POLYATOMIC IONS IN THERMAL IONIZATION MASS-SPECTROMETRY - CHALLENGES AND OPPORTUNITIES

Polyatomic ions, often considered as causing interference in ICP-MS, SSMS and GDMS, are useful in thermal ionisation mass spectrometry (TIMS) for determining the atomic ratios of the elements, particularly for light elements. The objective of this paper is to provide a detailed discussion on the handling of the isotopic measurement data in TIMS using polyatomic ions, a useful technique for light elements, to reduce isotope fractionation effects. Taking as an example the Li2BO2+ ion for the determination of the Li-6/Li-7 or B-10/B-11 ratio of the unknown sample, a detailed theoretical analysis is presented for optimum selection of the pair of polyatomic ions to be used to determine the isotopic ratio of the element. The theory is supported by experimental data from the literature in three different examples: (i) the isotopic analysis of natural Li samples using the SRM-951-B isotopic standard; (ii) the isotopic analysis of an enriched Li-6 sample using SRM-951-B; (iii) the isotopic analysis of an enriched B-10 sample using natural Li (Svec standard). It is shown that the four polyatomic peaks observed in the m/z range of 54-57 are of practical importance.
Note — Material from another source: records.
/-- The word body of BGEU (R144). -/
def enc_bgeu (a : GReg) (b : GReg) (off : BitVec 13) : Nat :=
  fields [(8, 10), (5, a.val), (5, b.val), (13, off.toNat)]

/-- The word body of JTAB (R147). -/
def enc_jtab (d : GReg) (a : GReg) (imm : BitVec 13) : Nat :=
  fields [(8, 11), (5, d.val), (5, a.val), (13, imm.toNat)]

/-- The word body of LOOP (R189). -/
def enc_loop (a : GReg) (imm : BitVec 13) : Nat :=
  fields [(8, 12), (5, 0), (5, a.val), (13, imm.toNat)]

/-- The word body of LOOPX (R190). -/
def enc_loopx (a : GReg) : Nat :=
  fields [(8, 13), (5, 0), (5, a.val), (13, 0)]

/-- The word body of REALIGN (R186). -/
def enc_realign (imm : BitVec 13) : Nat :=
  fields [(8, 14), (5, 0), (5, 0), (13, imm.toNat)]

/-- The word body of COURSE (R187). -/
def enc_course (d : GReg) (a : GReg) : Nat :=
  fields [(8, 15), (5, d.val), (5, a.val), (5, 0), (8, 0)]

/-- The word body of LDB (R159). -/
def enc_ldb (t : GReg) (base : GReg) (off : BitVec 10) (hint : Bool) : Nat :=
  fields [(8, 16), (5, t.val), (5, base.val), (10, off.toNat), (3, b2n hint)]

/-- The word body of LDBU (R159). -/
def enc_ldbu (t : GReg) (base : GReg) (off : BitVec 10) (hint : Bool) : Nat :=
  fields [(8, 17), (5, t.val), (5, base.val), (10, off.toNat), (3, b2n hint)]

/-- The word body of LDH (R159). -/
def enc_ldh (t : GReg) (base : GReg) (off : BitVec 10) (hint : Bool) : Nat :=
  fields [(8, 18), (5, t.val), (5, base.val), (10, off.toNat), (3, b2n hint)]

/-- The word body of LDHU (R159). -/
def enc_ldhu (t : GReg) (base : GReg) (off : BitVec 10) (hint : Bool) : Nat :=
  fields [(8, 19), (5, t.val), (5, base.val), (10, off.toNat), (3, b2n hint)]

/-- The word body of LDW (R159). -/
def enc_ldw (t : GReg) (base : GReg) (off : BitVec 10) (hint : Bool) : Nat :=
  fields [(8, 20), (5, t.val), (5, base.val), (10, off.toNat), (3, b2n hint)]

/-- The word body of LDWU (R159). -/
def enc_ldwu (t : GReg) (base : GReg) (off : BitVec 10) (hint : Bool) : Nat :=
  fields [(8, 21), (5, t.val), (5, base.val), (10, off.toNat), (3, b2n hint)]

/-- The word body of LDD (R159). -/
def enc_ldd (t : GReg) (base : GReg) (off : BitVec 10) (hint : Bool) : Nat :=
  fields [(8, 22), (5, t.val), (5, base.val), (10, off.toNat), (3, b2n hint)]

/-- The word body of STB (R159). -/
def enc_stb (t : GReg) (base : GReg) (off : BitVec 10) (hint : Bool) : Nat :=
  fields [(8, 23), (5, t.val), (5, base.val), (10, off.toNat), (3, b2n hint)]

/-- The word body of STH (R159). -/
def enc_sth (t : GReg) (base : GReg) (off : BitVec 10) (hint : Bool) : Nat :=
  fields [(8, 24), (5, t.val), (5, base.val), (10, off.toNat), (3, b2n hint)]

/-- The word body of STW (R159). -/
def enc_stw (t : GReg) (base : GReg) (off : BitVec 10) (hint : Bool) : Nat :=
  fields [(8, 25), (5, t.val), (5, base.val), (10, off.toNat), (3, b2n hint)]

/-- The word body of STD (R159). -/
def enc_std (t : GReg) (base : GReg) (off : BitVec 10) (hint : Bool) : Nat :=
  fields [(8, 26), (5, t.val), (5, base.val), (10, off.toNat), (3, b2n hint)]

/-- The word body of LDAQ (R172). -/
def enc_ldaq (t : GReg) (base : GReg) (wid : Width) (off : BitVec 8) (sc : Scope) : Nat :=
  fields [(8, 27), (5, t.val), (5, base.val), (2, wid.code), (8, off.toNat), (3, sc.code)]

/-- The word body of STRL (R172). -/
def enc_strl (t : GReg) (base : GReg) (wid : Width) (off : BitVec 8) (sc : Scope) : Nat :=
  fields [(8, 28), (5, t.val), (5, base.val), (2, wid.code), (8, off.toNat), (3, sc.code)]

/-- The word body of LDF (R161). -/
def enc_ldf (t : GReg) (base : GReg) (off : BitVec 10) (rs : RoundSel) : Nat :=
  fields [(8, 29), (5, t.val), (5, base.val), (10, off.toNat), (1, rs.rd), (2, rs.rm)]

/-- The word body of STF (R161). -/
def enc_stf (t : GReg) (base : GReg) (off : BitVec 10) (rs : RoundSel) : Nat :=
  fields [(8, 30), (5, t.val), (5, base.val), (10, off.toNat), (1, rs.rd), (2, rs.rm)]

/-- The word body of PREF (R160). -/
def enc_pref (kind : PrefKind) (base : GReg) (off : BitVec 10) : Nat :=
  fields [(8, 31), (5, kind.code), (5, base.val), (10, off.toNat), (3, 0)]

/-- The word body of VLD (R162). -/
def enc_vld (t : VReg) (base : GReg) (off : BitVec 10) (hint : Bool) (k : KReg) : Nat :=
  fields [(8, 32), (5, t.val), (5, base.val), (10, off.toNat), (1, b2n hint), (2, k.val)]

/-- The word body of VST (R162). -/
def enc_vst (t : VReg) (base : GReg) (off : BitVec 10) (hint : Bool) (k : KReg) : Nat :=
  fields [(8, 33), (5, t.val), (5, base.val), (10, off.toNat), (1, b2n hint), (2, k.val)]

/-- The word body of VLDS (R163). -/
def enc_vlds (d : VReg) (a : GReg) (b : GReg) (wid : Width) (k : KReg) : Nat :=
  fields [(8, 34), (5, d.val), (5, a.val), (5, b.val), (2, wid.code), (4, 0), (2, k.val)]

/-- The word body of VSTS (R163). -/
def enc_vsts (d : VReg) (a : GReg) (b : GReg) (wid : Width) (k : KReg) : Nat :=
  fields [(8, 35), (5, d.val), (5, a.val), (5, b.val), (2, wid.code), (4, 0), (2, k.val)]

/-- The word body of VLDF (R165). -/
def enc_vldf (t : VReg) (base : GReg) (off : BitVec 10) (ty : VecFmt) : Nat :=
  fields [(8, 36), (5, t.val), (5, base.val), (10, off.toNat), (3, ty.code)]

/-- The word body of VSTF (R165). -/
def enc_vstf (t : VReg) (base : GReg) (off : BitVec 10) (ty : VecFmt) : Nat :=
  fields [(8, 37), (5, t.val), (5, base.val), (10, off.toNat), (3, ty.code)]

/-- The word body of VGATH (R164). -/
def enc_vgath (d : VReg) (a : GReg) (b : VReg) (wid : Width) (k : KReg) : Nat :=
  fields [(8, 38), (5, d.val), (5, a.val), (5, b.val), (2, wid.code), (4, 0), (2, k.val)]

/-- The word body of VSCAT (R164). -/
def enc_vscat (d : VReg) (a : GReg) (b : VReg) (wid : Width) (k : KReg) : Nat :=
  fields [(8, 39), (5, d.val), (5, a.val), (5, b.val), (2, wid.code), (4, 0), (2, k.val)]

/-- The word body of AMOADD (R167). -/
def enc_amoadd (d : GReg) (a : GReg) (b : GReg) (wid : Width) (sc : Scope) (near : Bool) (rl : Bool) (aq : Bool) : Nat :=
  fields [(8, 40), (5, d.val), (5, a.val), (5, b.val), (2, wid.code), (3, sc.code),
    (1, b2n near), (1, b2n rl), (1, b2n aq)]

/-- The word body of AMOAND (R167). -/
def enc_amoand (d : GReg) (a : GReg) (b : GReg) (wid : Width) (sc : Scope) (near : Bool) (rl : Bool) (aq : Bool) : Nat :=
  fields [(8, 41), (5, d.val), (5, a.val), (5, b.val), (2, wid.code), (3, sc.code),
    (1, b2n near), (1, b2n rl), (1, b2n aq)]

/-- The word body of AMOOR (R167). -/
def enc_amoor (d : GReg) (a : GReg) (b : GReg) (wid : Width) (sc : Scope) (near : Bool) (rl : Bool) (aq : Bool) : Nat :=
  fields [(8, 42), (5, d.val), (5, a.val), (5, b.val), (2, wid.code), (3, sc.code),
    (1, b2n near), (1, b2n rl), (1, b2n aq)]

/-- The word body of AMOXOR (R167). -/
def enc_amoxor (d : GReg) (a : GReg) (b : GReg) (wid : Width) (sc : Scope) (near : Bool) (rl : Bool) (aq : Bool) : Nat :=
  fields [(8, 43), (5, d.val), (5, a.val), (5, b.val), (2, wid.code), (3, sc.code),
    (1, b2n near), (1, b2n rl), (1, b2n aq)]

/-- The word body of AMOMIN (R167). -/
def enc_amomin (d : GReg) (a : GReg) (b : GReg) (wid : Width) (sc : Scope) (near : Bool) (rl : Bool) (aq : Bool) : Nat :=
  fields [(8, 44), (5, d.val), (5, a.val), (5, b.val), (2, wid.code), (3, sc.code),
    (1, b2n near), (1, b2n rl), (1, b2n aq)]

/-- The word body of AMOMAX (R167). -/
def enc_amomax (d : GReg) (a : GReg) (b : GReg) (wid : Width) (sc : Scope) (near : Bool) (rl : Bool) (aq : Bool) : Nat :=
  fields [(8, 45), (5, d.val), (5, a.val), (5, b.val), (2, wid.code), (3, sc.code),
    (1, b2n near), (1, b2n rl), (1, b2n aq)]

/-- The word body of AMOMINU (R167). -/
def enc_amominu (d : GReg) (a : GReg) (b : GReg) (wid : Width) (sc : Scope) (near : Bool) (rl : Bool) (aq : Bool) : Nat :=
  fields [(8, 46), (5, d.val), (5, a.val), (5, b.val), (2, wid.code), (3, sc.code),
    (1, b2n near), (1, b2n rl), (1, b2n aq)]

/-- The word body of AMOMAXU (R167). -/
def enc_amomaxu (d : GReg) (a : GReg) (b : GReg) (wid : Width) (sc : Scope) (near : Bool) (rl : Bool) (aq : Bool) : Nat :=
  fields [(8, 47), (5, d.val), (5, a.val), (5, b.val), (2, wid.code), (3, sc.code),
    (1, b2n near), (1, b2n rl), (1, b2n aq)]

/-- The word body of AMOSWP (R167). -/
def enc_amoswp (d : GReg) (a : GReg) (b : GReg) (wid : Width) (sc : Scope) (near : Bool) (rl : Bool) (aq : Bool) : Nat :=
  fields [(8, 48), (5, d.val), (5, a.val), (5, b.val), (2, wid.code), (3, sc.code),
    (1, b2n near), (1, b2n rl), (1, b2n aq)]

/-- The word body of AMOCAS (R167). -/
def enc_amocas (d : GReg) (a : GReg) (b : GReg) (wid : Width) (sc : Scope) (near : Bool) (rl : Bool) (aq : Bool) : Nat :=
  fields [(8, 49), (5, d.val), (5, a.val), (5, b.val), (2, wid.code), (3, sc.code),
    (1, b2n near), (1, b2n rl), (1, b2n aq)]

/-- The word body of AMOFADD (R167). -/
def enc_amofadd (d : GReg) (a : GReg) (b : GReg) (wid : Width) (sc : Scope) (near : Bool) (rl : Bool) (aq : Bool) : Nat :=
  fields [(8, 50), (5, d.val), (5, a.val), (5, b.val), (2, wid.code), (3, sc.code),
    (1, b2n near), (1, b2n rl), (1, b2n aq)]

/-- The word body of AMOFMAX (R167). -/
def enc_amofmax (d : GReg) (a : GReg) (b : GReg) (wid : Width) (sc : Scope) (near : Bool) (rl : Bool) (aq : Bool) : Nat :=
  fields [(8, 51), (5, d.val), (5, a.val), (5, b.val), (2, wid.code), (3, sc.code),
    (1, b2n near), (1, b2n rl), (1, b2n aq)]

/-- The word body of FENCE (R171). -/
def enc_fence (sc : Scope) : Nat :=
  fields [(8, 52), (5, 0), (5, 0), (5, 0), (2, 0), (3, sc.code), (3, 0)]

/-- The word body of ACQ (R171). -/
def enc_acq (sc : Scope) : Nat :=
  fields [(8, 53), (5, 0), (5, 0), (5, 0), (2, 0), (3, sc.code), (3, 0)]

/-- The word body of REL (R171). -/
def enc_rel (sc : Scope) : Nat :=
  fields [(8, 54), (5, 0), (5, 0), (5, 0), (2, 0), (3, sc.code), (3, 0)]

/-- The word body of WAITW (R229). -/
def enc_waitw (d : GReg) (a : GReg) (b : GReg) (wid : Width) : Nat :=
  fields [(8, 55), (5, d.val), (5, a.val), (5, b.val), (2, wid.code), (6, 0)]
A qualitative idea can be obtained about the isotopic composition of Li and B in the sample (natural or enriched) based on the intensity distribution of these four peaks in the mass spectrum. When calculating accurate atomic ratios from the observed intensities of the polyatomic peaks, a simple ''rule of thumb'' should be kept in mind: the polyatomic ratio that is closer to the expected atomic ratio provides an accurate value of the atomic ratio of the element in the unknown sample. Even between the two polyatomic ion ratios, better accuracy is possible in cases which do not magnify the error during calculation and show less isotopic fractionation in the ion source. It has been stressed that the two peaks of highest intensity in the polyatomic ion are not necessarily the best for arriving at atomic ratios during the analyses of unknown samples, for depleted as well as enriched Li-6 and B-10 samples.